I know that there are people working to create diagnostic assessments or games that “learn” from students’ input. The goal of these systems is to get better at identifying strategies, and they’re set up by knowledgeable meatsacks who are looking to diagnose particular misconceptions at particular points in the work. This is really hard work because very few of us approach even very similar problems with the same strategy every time. That said, there is a finite number of things you can do on any problem. There’s a lot of probability involved, and a lot of design expertise in the set up. I’m working (very slowly) on one for comparing fractions, and my ultimate goal is to provide useful information to teachers.

@Belinda, what is the common adding fractions error that you see? In your experience does this error tend to be persistent or easily remedied?

@Josh, The fact that this student needs major remediation is why I think it is a poor example for the value of a meatsack. If a meatsack can isolate the aspect of the problem creating issues and quickly remediates, great! Big advantage for meatsacks over computers. In this case, though, the meatsacks haven’t “pinpointed” the issue because it isn’t a pinpoint — it is likely a giant gaping hole in the students understanding of fractions. Maybe the meatsack determines that major remediation is needed a little quicker than the computer, but that is not much of an advantage in my mind.

@ Belinda #25
The idea of a student being bothered by a wrong answer has nagged at me my whole teaching career (25+ years) The experience of a student getting a paper back and berating themselves for an answer that makes NO sense is reassuring at a certain level – it’s nice that they see the impossibility – but it sure would be a WHOLE lot better if there was some alarm that went off while they were still taking the test. How do we help instill that sort of early warning system for kids so that they self check more effectively during the assessment process?

@mr bombastic: Okay, you’re right, there are better examples.

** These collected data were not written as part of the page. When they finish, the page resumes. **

/-- Row LOCAL_ADD_WINDOW_WRITE. -/
def execLocalAddWindowWrite (agent : Agent) (tile lidx : Nat) (value : Word) (s : State) : Res :=
  .next (localWindow agent 0x10C0000 tile lidx 1 value s)

/-- ARM of watch `k` is set: it is tested at once (R633, R650). -/
def watchArm (k : Nat) (s : State) : State := watchTest k (s.raise (F.SYNC_WATCH_CTL_ARM k))

/-- Row WATCH_ARM. -/
def execWatchArm (agent : Agent) (watch : Nat) (s : State) : Res :=
  .next (if watch < 64 then s.guardWrite s.fabOn .hostBench agent (F.SYNC_WATCH_CTL_ARM watch).off (watchArm watch) else s)

/-! ### Mailbox slots (R634 to R641, R917) -/

/-- The header of slot `k`. -/
def State.slot (s : State) (k : Nat) : Slot := sparseGet (fun _ => {}) s.sync.slots k

/-- Replace it. -/
def State.setSlot (s : State) (k : Nat) (x : Slot) : State :=
  (s.setSync { s.sync with slots := sparsePut (fun _ => {}) s.sync.slots k x })

/-- LPDDR5X address of slot `k`'s byte 16: its payload. (DESIGN CHOICE, log entry 71) -/
def slotBase (s : State) (k : Nat) : Nat := s.get F.SYNC_MB_BASE * 2 ^ 24 + k * 0x1000 + 16

/-- Store bytes in LPDDR5X; a word written whole is clean. (DESIGN CHOICE, log entry 71) -/
def lpStore (a : Nat) (b : List Byte) (s : State) : State :=
  let bad := s.mem.lpBad.filter (fun l => !(decide (a ≤ l * 8) && decide (l * 8 + 8 ≤ a + b.length)))
  (s.setMem { s.mem with lp := memPutBytes s.mem.lp a b, lpBad := bad })

/-- A result of slot `k` is lost (R639). -/
def slotLost (k : Nat) (s : State) : State :=
  ((s.setSlot k { s.slot k with lost := true }).inc (F.SYNC_MB_LOST k)).inc F.SYNC_MB_LOST_SUM

/-- Step 1 of R636: the result of tile `n` with `len` bytes begins; an unacknowledged READY result is lost.
(DEDUCED, log entry 70) -/
def slotBegin (k n len : Nat) (s : State) : State :=
  let s := if (s.slot k).ready then slotLost k s else s
  s.setSlot k { s.slot k with ready := false, writer := some (n, len), tail := false,
                              cfg := (s.reg (F.SYNC_MB_CFG_POLICY k).off).toNat }

/-- Step 3 of R636 and, where the home holds a later result (R917), its step 1 and the payload so far. (DEDUCED, log entry 70) -/
def slotHeader (k : Nat) (s : State) : State :=
  let x := s.slot k
  match x.writer with
  | some (n, len) =>
    if !x.tail then s
    else
      let s := s.setSlot k { x with seq := (x.seq + 1) % 2 ^ 24, ready := true, overrun := x.lost, lost := false, len := len,
                                    epoch := s.get F.TSB_EPOCH_NUM, writer := none, tail := false }
      let s := s.setSeq n { s.seq n with unacked := (s.seq n).unacked - 1 }
      let s := if bitOf x.cfg 1 then s.msix 0 (bitsOf x.cfg 11 2) else s
      match x.held with
      | none => s
      | some (m, l, pay) =>
        let s := lpStore (slotBase s k) pay (slotBegin k m l s)
        s.setSlot k { s.slot k with tail := x.heldTail, held := none, heldTail := false }
  | none => s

But I think it’s still indicting to note that the computer-based system can’t even tell the difference between small flaws and major, gaping holes. I’d suggest that “a little quicker” is an understatement.

Here is a link to the Carnegie Learning demo page in case you haven’t seen it.

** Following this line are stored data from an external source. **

-- ==== Sys2Proof/Machine/Neuron.lean ====
section
/-!
DEFINITION. Sys2Proof/Machine/Neuron.lean: the tile interface and the neuron engine: intake, sends, batches, sweeps, NUPD, DLYX,
hold and fences (08 R285 to R293; 10 R417, R418; 11; 18 R690 to R694).
-/

namespace Sys2Proof.Machine

/-! ### The interface: what arrives (R292, R293, R433 to R435, R690, R692) -/

/-- ROLE of a tile (18, GLB_TILE_ROLE). (DEDUCED, log entry 55) -/
def roleOf (s : State) (n : Nat) : Nat := s.get (F.tileRole n)

/-- A plan runs and does not use the tile. -/
def planUnused (s : State) (n : Nat) : Bool := s.get F.GLB_PLAN_STAT_STATE == 3 && roleOf s n == 0

/-- The tile is in NAP (20 R768). -/
def inNap (s : State) (n : Nat) : Bool := bitOf (s.get (F.PMU_NAP_STATE (n / 16))) (n % 16)

/-- EVWs that reach the tile go to the drop sink (R293, R692). A spare that waits for its work holds them (R697).
(DEDUCED, log entry 55) -/
def tileDrops (s : State) (n : Nat) : Bool :=
  !s.tileOn n || inNap s n || (s.get (F.TILE_SEQ_STAT_STATE n) == 0 && roleOf s n ≠ 3) || planUnused s n
  || (s.flag (F.TILE_CHG_STAT_HELD n) && s.flag (F.TILE_CHG_CTL_QUIESCE n))

/-- Inbox entries are written and WR advances, or the EVW is counted in INBOX_OVF (R435). -/
def inboxWrite (n : Nat) (words : List Nat) (s : State) : State :=
  let size := s.get (F.NE_INBOX_LIM_SIZE n)
  if !inboxOn s n ∨ size ≤ inboxLevel s n + words.length then neCount n .inboxOvf 1 s
  else
    let b := s.get (F.NE_INBOX n)
    words.foldl (fun s w =>
      let t := s.tile n
      let wr := t.nat b 4 % size
      s.setTile n ((t.store (b + 8 + 8 * wr) (leBytes 8 w)).store b (leBytes 4 ((wr + 1) % size)))) s

/-- LATE_BACK of a class (NE_LBACK). -/
def lateBack (s : State) (n c : Nat) : Nat := bitsOf (s.get (F.NE_LBACK n (c / 4))) (8 * (c % 4) + 7) (8 * (c % 4))

/-- The time of origin of an EVW that the interface takes now (R438, R467). -/
def evwTime (s : State) (n : Nat) (e : Evw) : Int :=
  if e.late then startBack s (lateBack s n e.cls) + e.offset
  else if startBack s 0 + e.offset ≤ s.T then startBack s 0 + e.offset else startBack s 1 + e.offset

/-- ROUTE of a class: 0 engine, 1 inbox, 2 discard, and 3 is discarded. -/
def routeOf (s : State) (n c : Nat) : Nat := bitsOf (s.get (F.NE_ROUTE n)) (2 * c + 1) (2 * c)

/-- The engine has a place for the EVW, or discards it: otherwise it waits in the fabric (R434, R472). -/
def engineTakes (s : State) (n : Nat) : Bool := !s.flag (F.NE_CTL_EN n) || decide ((s.ne n).queue.length < 64)

/-- An EVW reaches the tile's interface (R433). -/
def evwArrive (n : Nat) (e : Evw) (s : State) : State :=
  if tileDrops s n then dropAt n s
  else match e.wide with
  | some p => inboxWrite n [e.bits, p] s
  | none =>
    match routeOf s n e.cls with
    | 0 =>
      if !s.flag (F.NE_CTL_EN n) then neCount n .offDrop 1 s
      else
        let x := s.ne n
        s.setNe n { x with queue := x.queue ++ [⟨e, evwTime s n e⟩] }
    | 1 => inboxWrite n [e.bits] s
    | _ => neCount n .clsDrop 1 s

/-- The body is an EVW that the interface can take now. (DEDUCED, log entry 55) -/
def takesEvw (s : State) (n : Nat) : Body → Bool
  | .evw e => tileDrops s n || e.wide.isSome || routeOf s n e.cls ≠ 0 || engineTakes s n
  | _ => false

/-- A tile's interface is in FAB. -/
def ifaceOn (s : State) (n : Nat) : Bool := s.fabOn && decide (n < s.cfg.tiles)

/-- Row EVW_DELIVERY. -/
def execEvwDelivery (tile : Nat) (s : State) : Res :=
  .next (if ifaceOn s tile then
    match takeRx tile false (takesEvw s tile) s with
    | some (i, s') =>
      match i.body with
      | .evw e => evwArrive tile e s'
      | _ => s
    | none => s
  else s)

/-- An EB flit reaches the tile (R292, R694). -/
def tileEb (n epoch : Nat) (s : State) : State :=
  if s.flag (F.TILE_CHG_CTL_EBF_EN n) ∧ sx 32 ((epoch + 2 ^ 32 - s.get (F.TILE_CHG_EBF n)) % 2 ^ 32) < 0 then
    s.inc (F.TILE_CHG_STAT_EB_DISC n)
  else windowApply (localKey n (s.get (F.EVF_T_EB_CFG n))) 1 1 (s.set (F.EVF_T_LAST_EB n) epoch)

/-- Row EB_FLIT_RX_TILE. -/
def execEbFlitRxTile (tile : Nat) (s : State) : Res :=
  .next (if ifaceOn s tile then
    match takeRx tile false Body.isEb s with
    | some (i, s') => tileEb tile i.body.epoch s'
    | none => s
  else s)

/-! ### Hold and fences (R688 to R693, R719) -/

/-- The engine holds once the condition of HOLD or QUIESCE is met (R691, R692). -/
def settleHold (n : Nat) (s : State) : State :=
  if s.flag (F.TILE_CHG_CTL_HOLD n)
      || (s.flag (F.TILE_CHG_CTL_QUIESCE n) && (s.ne n).queue.isEmpty
          && (s.flag (F.EVF_FENCE_RX_DONE n) || s.flag (F.TILE_CHG_STAT_FENCE_LATE n))) then
    s.raise (F.TILE_CHG_STAT_HELD n)
  else s

/-- The body is a fence. -/
def Body.isFence : Body → Bool
  | .fence _ _ => true
  | _ => false

/-- A fence is counted; DONE sets when both counts are complete (R690). -/
def fenceCount (n : Nat) (ct : Bool) (s : State) : State :=
  let s := s.incWrap (if ct then F.EVF_FENCE_RX_CT_CNT n else F.EVF_FENCE_RX_EV_CNT n) 1
  if s.get (F.EVF_FENCE_RX_EV_CNT n) = s.cfg.tiles + 12 ∧ s.get (F.EVF_FENCE_RX_CT_CNT n) = s.cfg.tiles + 6
      ∧ !s.flag (F.EVF_FENCE_RX_DONE n) then
    settleHold n ((s.raise (F.EVF_FENCE_RX_DONE n)).bench .fenceDone n)
  else s

/-- Row FENCE_RX. -/
def execFenceRx (tile : Nat) (ct : Bool) (s : State) : Res :=
  .next (if ifaceOn s tile then
    match takeRx tile ct Body.isFence s with
    | some (_, s') => fenceCount tile ct s'
    | none => s
  else s)

/-- Row FENCE_LATE: fences are not done 65,536 fabric cycles after flip 1, and the old tile holds anyway (R719). -/
def execFenceLate (tile : Nat) (s : State) : Res :=
  .next (if s.tileOn tile && s.flag (F.TILE_CHG_CTL_QUIESCE tile) && !s.flag (F.EVF_FENCE_RX_DONE tile) then
    ((s.raise (F.TILE_CHG_STAT_FENCE_LATE tile)).raise (F.TILE_CHG_STAT_HELD tile)).bench .fenceLate tile
  else s)

/-- Row TILE_HOLD. -/
def execTileHold (agent : Agent) (tile : Nat) (s : State) : Res :=
  .next (s.guardTile tile agent (F.TILE_CHG_CTL_HOLD tile).off (fun s =>
    settleHold tile (s.raise (F.TILE_CHG_CTL_HOLD tile))))

/-- Row TILE_QUIESCE. -/
def execTileQuiesce (agent : Agent) (tile : Nat) (s : State) : Res :=
  .next (s.guardTile tile agent (F.TILE_CHG_CTL_QUIESCE tile).off (fun s =>
    settleHold tile (s.raise (F.TILE_CHG_CTL_QUIESCE tile))))

/-- The least K of the valid regions. -/
def kMin (s : State) (n : Nat) : Nat := ((regionsOf s n).map (·.k)).foldl min 12

/-- A sweep pass starts (R453). -/
def sweepStart (n : Nat) (s : State) : State :=
  match regionsOf s n with
  | [] => s
  | r :: _ => s.setNe n { s.ne n with sweeping := true, region := r.ix, pos := 0, passStart := s.T }

/-- HOLD or QUIESCE is cleared (R693): horizons are loaded under HLOAD, and the engine resumes. -/
def resumeEngine (n : Nat) (hload : Bool) (s : State) : State :=
  let s := ((s.clear (F.TILE_CHG_CTL_HOLD n)).clear (F.TILE_CHG_CTL_QUIESCE n)).clear (F.TILE_CHG_STAT_HELD n)
  let s := if hload then (ringsOf s n).foldl (fun s g =>
      s.setNe n { s.ne n with horizon := (s.ne n).horizon.set g.ix (s.get (F.TILE_CHG_H n g.ix)) }) s
    else s
  if s.flag (F.NE_CTL_EN n) then sweepStart n s else s

/-- Row TILE_RESUME: a write that clears HOLD and QUIESCE, with HLOAD as given. -/
def execTileResume (agent : Agent) (tile : Nat) (hload : Bool) (s : State) : Res :=
  .next (s.guardTile tile agent (F.TILE_CHG_CTL_HOLD tile).off (fun s =>
    let s := s.set (F.TILE_CHG_CTL_HLOAD tile) (b2n hload)
    if s.flag (F.TILE_CHG_CTL_HOLD tile) || s.flag (F.TILE_CHG_CTL_QUIESCE tile) then resumeEngine tile hload s else s))

/-! ### Sends (R285 to R287, R291, R403, R450) -/

/-- FAN_BASE of the active copy. -/
def fanBase (s : State) (n : Nat) : Nat := s.get (if s.flag F.EVF_CTL_ACTIVE then F.EVF_T_FAN_BASE1 n else F.EVF_T_FAN_BASE0 n)

/-- A fanout word, `none` where it cannot be read (R286, R311). -/
def fanWord (s : State) (n i : Nat) : Option Nat :=
  let a := fanBase s n + 4 * i
  if 0xC000 < a + 4 ∨ (s.tile n).bad a 4 then none else some ((s.tile n).nat a 4)

/-- FAN_ERR is counted. -/
def fanErr (n : Nat) (s : State) : State := s.inc (F.EVF_T_FAN_ERR n)

/-- One copy (R285, R286, R300). -/
def fanCopy (n w idx : Nat) (e : Evw) (s : State) : State :=
  let target := if bitOf w 12 then bitsOf w 31 16 else idx + bitsOf w 31 16
  let dev := bitsOf w 15 14
  if 65535 < target ∨ (bitOf w 13 ∧ (dev = devId s ∨ ringSize s ≤ dev)) then fanErr n s
  else
    let e := { e with node := bitsOf w 11 0, target := target }
    if bitOf w 13 then inject ⟨0xF0E + spanTo s dev, n, .remote dev e⟩ s else injectEvw n e s

/-- The copies of a list from entry `j`; an unreadable word ends the send. -/
def fanCopies (n start idx : Nat) (e : Evw) : Nat → Nat → State → State
  | 0, _, s => s
  | k + 1, j, s =>
    match fanWord s n (start + j) with
    | none => fanErr n s
    | some w => fanCopies n start idx e k (j + 1) (fanCopy n w idx e s)

/-- A send to fanout list `l` (R285, R286). -/
def fanSend (n l idx : Nat) (e : Evw) (s : State) : State :=
  let act := s.flag F.EVF_CTL_ACTIVE
  let nlist := s.get (if act then F.EVF_T_FAN_CFG1_NLIST n else F.EVF_T_FAN_CFG0_NLIST n)
  let size := s.get (if act then F.EVF_T_FAN_CFG1_SIZE n else F.EVF_T_FAN_CFG0_SIZE n)
  if nlist ≤ l then fanErr n s
  else match fanWord s n l with
  | none => fanErr n s
  | some d =>
    let count := bitsOf d 16 11
    let start := bitsOf d 10 0
    if 32 < count ∨ size < start + count then fanErr n s else fanCopies n start idx e count 0 s

/-- The interface forms a send. -/
def formSend (n : Nat) (x : Send) (s : State) : State :=
  match x with
  | .list l idx value offset cls late merged wide =>
    fanSend n l idx { node := 0, target := 0, value := value, offset := offset, cls := cls, late := late, merged := merged, wide := wide } s
  | .marker epoch => sendEb n epoch s
  | .fire l idx value t back =>
    let late := t < startBack s 0
    let off := t - (if late then startBack s back else startBack s 0)
    let o := clampI 0 1048575 off
    let s := if o = off then s else neCount n .outClamp 1 s
    fanSend n l idx { node := 0, target := 0, value := value, offset := o.toNat, cls := 3, late := late } s

/-- The interface takes a send: program and engine take turns (R403). -/
def takeSend (n : Nat) (s : State) : State :=
  let q := s.seq n
  let x := s.ne n
  match q.sendq, x.outq with
  | [], [] => s
  | p :: ps, [] => formSend n p (s.setSeq n { q with sendq := ps, neTurn := true })
  | [], p :: ps => formSend n p ((s.setNe n { x with outq := ps }).setSeq n { q with neTurn := false })
  | p :: ps, o :: os =>
    if q.neTurn then formSend n o ((s.setNe n { x with outq := os }).setSeq n { q with neTurn := false })
    else formSend n p (s.setSeq n { q with sendq := ps, neTurn := true })

/-- Row FANOUT_SEND: the interface holds credit to inject (R276). -/
def execFanoutSend (tile : Nat) (s : State) : Res :=
  .next (if ifaceOn s tile && s.tileOn tile && hasCredit s tile false then takeSend tile s else s)

/-! ### Batches from the queue -/

/-- The updates of an EVW in its region (R445, R446). -/
def evwUpdates (s : State) (n : Nat) (r : Region) (i : NeIn) : List Upd :=
  let w := fun p => sx 8 (bitsOf (s.get (if p < 4 then F.NE_CLS_04 n r.cls else if p < 8 then F.NE_CLS_08 n r.cls else F.NE_CLS_0C n r.cls)) (8 * (p % 4) + 7) (8 * (p % 4)))
  let pitch : Int := s.get (F.NE_CLS_00_PITCH n r.cls)
  let mode := s.get (F.NE_CLS_00_INMODE n r.cls)
  let c := fun p => satS 16 (i.evw.value * w p * 2 ^ s.get (F.NE_CLS_00_INSHIFT n r.cls))
  let ps := if s.flag (F.NE_CLS_00_STENCIL n r.cls) then List.range 9 else [4]
  ps.filterMap (fun p =>
    let t : Int := i.evw.target + (if ps.length = 1 then 0 else ((p / 3 : Nat) - 1) * pitch + ((p % 3 : Nat) - 1))
    if w p = 0 ∨ !r.has t then none else some ⟨r, (t - r.tbase).toNat, i.t, c p, mode⟩)

/-- A reset pass runs over the region (R454). -/
def inReset (s : State) (n : Nat) (r : Region) : Bool := (s.ne n).resets.any (fun p => p.region == r.ix)

/-- Inputs are taken in queue order until the next would not fit or waits for a reset pass (R447, R454). -/
def takeInputs (n : Nat) : Nat → List Upd → State → State × List Upd
  | 0, us, s => (s, us)
  | fuel + 1, us, s =>
    match (s.ne n).queue with
    | [] => (s, us)
    | i :: rest =>
      let pop := fun (s : State) => neCount n .inEv 1 (s.setNe n { s.ne n with queue := rest })
      if i.evw.poisoned then takeInputs n fuel us (neCount n .evPoison 1 (pop s))
      else match targetRegion s n i.evw.target with
      | none => takeInputs n fuel us (neCount n .noRegion 1 (pop s))
      | some r =>
        if inReset s n r then (s, us)
        else if classBad s n r then takeInputs n fuel us (neCount n .clsDrop 1 (pop s))
        else
          let new := evwUpdates s n r i
          if 16 < us.length + new.length then (s, us) else takeInputs n fuel (us ++ new) (pop s)

/-- The engine may start a batch: enabled, not held, room for 16 outputs (R691, R916). -/
def engineReady (s : State) (n : Nat) : Bool :=
  s.tileOn n && s.flag (F.NE_CTL_EN n) && !s.flag (F.TILE_CHG_STAT_HELD n) && (s.ne n).outq.isEmpty

/-- Row NE_BATCH. (DESIGN CHOICE, log entry 61) -/
def execNeBatch (tile : Nat) (s : State) : Res :=
  .next (if engineReady s tile then
    let (s, us) := takeInputs tile (s.ne tile).queue.length [] s
    settleHold tile (batch tile us s)
  else s)

/-! ### Sweeps and reset passes (R453, R454, R469) -/

/-- A record is set as a reset pass sets it. -/
def resetRec (n : Nat) (r : Region) (j : Nat) (s : State) : State :=
  let x : Rec := { v := (List.range 4).map (fun i => restOf s n r.cls i), stamp := stampOf r.k s.T }
  storeRec n r j x s

/-- The records of the region that lie in memory. -/
def Region.inMemCount (r : Region) : Nat := min r.count ((0x40000 - r.mbase) / r.size)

http://mathseries.carnegielearning.com/demos/

Re. Carnegie Learning
It was too expensive for our school. It’s cheaper for us to have failing students. We tried it for a semester in my classroom, but we didn’t have the part to reduce the level down to where our students are (about 4th grade for our 9th graders).
The cost is in having non-reusable books and licenses. If you buy a traditional textbook you can use it for (15) years. The Carnegie course has to be paid annually.
I saw a major improvement among students who used it, but there were also a lot of students who decided they would simply do nothing ( Facebook, facebook , facebook). The gap got larger. The course is very traditional, and our district decided they wanted to do “discovery learning.”
One thing I did like about Carnegie – they were honest. They told our school district that we were in no way ready for common core, and pretending we had students ready for common core in high school was setting kids up for failure. Nobody listened, but it’s the first time I’ve heard an honest sales team.